After a long moment, Aimée cleared her throat. Not innocently, but in a deliberate way. Emmy knew this because she did it a second time and then, more impatiently, a third. Emmy turned to find that Jenny had slipped away, and that Ruby had been seized and silenced and propped upon her mother’s knee. One of Aimée’s hands gripped her daughter’s shoulder tightly, while the other twirled a lit cigarette in a holder.

Over the course of Aimée’s visit, Emmy’s sense of intrigue about this woman had turned to distaste and thence to dislike. Perhaps it was contagious: the effect of watching Aimée’s effect? Because there was no other cause: since the airport they had hardly exchanged a word.

‘Can so much smoking be good for a child?’ Emmy asked.

Aimée glowered. ‘I was wondering,’ she said, ‘how long you are planning to stay in my house.’

‘I wasn’t aware that it
was
your house. I’m Max’s guest, really, so I suppose it depends on him.’

‘As the mother of Ruby, I am the mistress of the house,’ said Aimée, adjusting the weight of her trophy child. Ruby was sucking her thumb, kittenishly tired. ‘I did not invite you and I do not know your intentions. So I ask. Because I do not like what I see.’

Emmy wished she were fully dressed. Her outraged dignity would have felt more robust than it did in a Speedo bathing suit. ‘Not only Max, but Buddy has asked me to stay—for as long as I want to. He has repeated his invitation. He’s even invited me to go to Komodo with the family to see the dragons,’ she lied, only a little—the invitation had been implicit, and he
might
have been about to ask, after all—to ensure that her position was firm. ‘If you
have a problem with it, surely you should take it up with Buddy?’

‘With Horace? Of course, you would say that. But women are Horace’s vice; they are
my
problem. And so I deal with them myself.’

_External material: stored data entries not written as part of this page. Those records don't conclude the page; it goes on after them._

/-- TASK_COMPLETE (R37, R190, R237). -/
def execTaskComplete (gid : Nat) (s : State) : Out :=
  match s.group? gid with
  | none => .next s
  | some g =>
    if g.threads.all (fun t => t.run == .exited) && g.life == .running then
      match s.endGroup g with
      | .done t => .next t
      | .recall f => .next (s.askRecall f)
      | .wait => .next s
    else .next s

end Sys2Proof.Machine
end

‘What exactly are you implying?’ Emmy felt an involuntary surge of excitement: if Aimée thought that she and Buddy were lovers, then perhaps it was because of something he had said. It was, then, perhaps, a possibility.

‘I cannot see what he sees in you,’ Aimée said, with a disparaging wave of her well-manicured hand. ‘But I also have seen what I have seen. And I am asking you to go. If you do not, then I will make it impossible for you to stay. You may not think so, but Horace needs me. More than he needs you.’

‘I think you’ve seen too many old Hollywood films,’ said Emmy. ‘I really do. There is no connection between Buddy and me. We hardly speak, for Christ’s sake. I’m just a middle-aged
Hausfrau
on holiday from Sydney.’

‘Precisely.’ Aimée stood—gracefully, considering that she was hoisting the dozing Ruby on to her delicate hip. ‘You must understand my point of view. I was a child. Horace took that away from me, because it amused him. Now he owes me a life, and I must always make sure that I get it. I make the rules.’ She shook Ruby slightly and slid the child to the floor, where Ruby tottered half awake. ‘Come,’ said her mother, grasping Ruby’s entire forearm in her hand and practically dragging her to the door. ‘Nap-time.’

Had Emmy been able to whistle through her teeth, she would have. As it was, she laughed aloud at the absurdity. It was Frank who whistled through his teeth. He had remained prone on the bed around the corner throughout. ‘Cor,’ he said, ‘She’s a pistol, eh?’